[Stored data entries]:
________________________________________
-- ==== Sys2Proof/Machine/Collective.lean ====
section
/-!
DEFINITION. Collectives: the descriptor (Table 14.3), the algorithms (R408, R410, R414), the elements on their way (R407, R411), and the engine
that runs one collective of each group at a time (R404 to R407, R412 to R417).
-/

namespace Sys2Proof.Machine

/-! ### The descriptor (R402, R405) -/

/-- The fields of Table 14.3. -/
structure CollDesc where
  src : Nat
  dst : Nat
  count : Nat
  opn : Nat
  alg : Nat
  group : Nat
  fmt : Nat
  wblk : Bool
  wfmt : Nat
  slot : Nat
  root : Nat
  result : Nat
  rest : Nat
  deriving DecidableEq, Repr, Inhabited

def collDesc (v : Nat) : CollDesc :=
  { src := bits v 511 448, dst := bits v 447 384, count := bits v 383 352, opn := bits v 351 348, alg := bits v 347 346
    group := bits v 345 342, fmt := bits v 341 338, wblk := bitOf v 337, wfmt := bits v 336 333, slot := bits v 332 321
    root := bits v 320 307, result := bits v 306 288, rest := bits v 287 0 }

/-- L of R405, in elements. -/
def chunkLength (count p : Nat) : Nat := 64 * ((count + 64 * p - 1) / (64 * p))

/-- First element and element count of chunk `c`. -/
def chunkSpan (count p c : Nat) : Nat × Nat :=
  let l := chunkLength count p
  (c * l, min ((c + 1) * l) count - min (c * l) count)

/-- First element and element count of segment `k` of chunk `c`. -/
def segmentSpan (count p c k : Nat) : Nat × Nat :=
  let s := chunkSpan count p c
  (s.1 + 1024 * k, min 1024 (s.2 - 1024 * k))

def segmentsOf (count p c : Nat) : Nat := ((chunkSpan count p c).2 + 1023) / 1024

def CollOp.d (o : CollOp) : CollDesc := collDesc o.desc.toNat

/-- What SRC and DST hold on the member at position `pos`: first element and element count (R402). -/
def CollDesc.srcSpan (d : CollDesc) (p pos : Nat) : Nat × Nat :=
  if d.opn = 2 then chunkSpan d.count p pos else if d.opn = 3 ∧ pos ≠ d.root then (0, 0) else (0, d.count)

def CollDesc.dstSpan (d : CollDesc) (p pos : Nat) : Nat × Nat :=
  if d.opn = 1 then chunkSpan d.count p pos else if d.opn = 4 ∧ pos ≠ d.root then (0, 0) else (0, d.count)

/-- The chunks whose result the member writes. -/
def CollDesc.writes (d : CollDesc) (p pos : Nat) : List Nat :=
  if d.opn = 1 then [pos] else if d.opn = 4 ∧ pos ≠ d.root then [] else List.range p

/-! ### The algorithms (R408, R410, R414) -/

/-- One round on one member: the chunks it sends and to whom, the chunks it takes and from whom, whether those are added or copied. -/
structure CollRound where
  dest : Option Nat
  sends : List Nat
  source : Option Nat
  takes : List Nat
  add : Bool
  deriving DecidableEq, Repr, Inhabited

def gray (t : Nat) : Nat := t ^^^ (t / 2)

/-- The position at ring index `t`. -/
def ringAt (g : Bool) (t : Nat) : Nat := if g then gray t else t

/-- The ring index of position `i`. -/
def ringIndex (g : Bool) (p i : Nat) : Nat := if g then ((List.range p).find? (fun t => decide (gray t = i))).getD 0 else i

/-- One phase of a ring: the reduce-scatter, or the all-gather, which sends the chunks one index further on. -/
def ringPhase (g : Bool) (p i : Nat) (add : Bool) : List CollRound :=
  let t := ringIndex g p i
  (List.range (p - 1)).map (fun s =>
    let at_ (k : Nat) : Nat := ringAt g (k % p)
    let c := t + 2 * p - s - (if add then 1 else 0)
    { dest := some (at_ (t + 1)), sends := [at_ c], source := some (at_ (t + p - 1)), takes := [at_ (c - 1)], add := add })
________________________________________
[Requirement]:
Leave out every line above except those from the line with "(c * l, min" up to and including the line with "R410, R414) -/", and copy those exactly.

[Result of the task]:
  (c * l, min ((c + 1) * l) count - min (c * l) count)

/-- First element and element count of segment `k` of chunk `c`. -/
def segmentSpan (count p c k : Nat) : Nat × Nat :=
  let s := chunkSpan count p c
  (s.1 + 1024 * k, min 1024 (s.2 - 1024 * k))

def segmentsOf (count p c : Nat) : Nat := ((chunkSpan count p c).2 + 1023) / 1024

def CollOp.d (o : CollOp) : CollDesc := collDesc o.desc.toNat

/-- What SRC and DST hold on the member at position `pos`: first element and element count (R402). -/
def CollDesc.srcSpan (d : CollDesc) (p pos : Nat) : Nat × Nat :=
  if d.opn = 2 then chunkSpan d.count p pos else if d.opn = 3 ∧ pos ≠ d.root then (0, 0) else (0, d.count)

def CollDesc.dstSpan (d : CollDesc) (p pos : Nat) : Nat × Nat :=
  if d.opn = 1 then chunkSpan d.count p pos else if d.opn = 4 ∧ pos ≠ d.root then (0, 0) else (0, d.count)

/-- The chunks whose result the member writes. -/
def CollDesc.writes (d : CollDesc) (p pos : Nat) : List Nat :=
  if d.opn = 1 then [pos] else if d.opn = 4 ∧ pos ≠ d.root then [] else List.range p

/-! ### The algorithms (R408, R410, R414) -/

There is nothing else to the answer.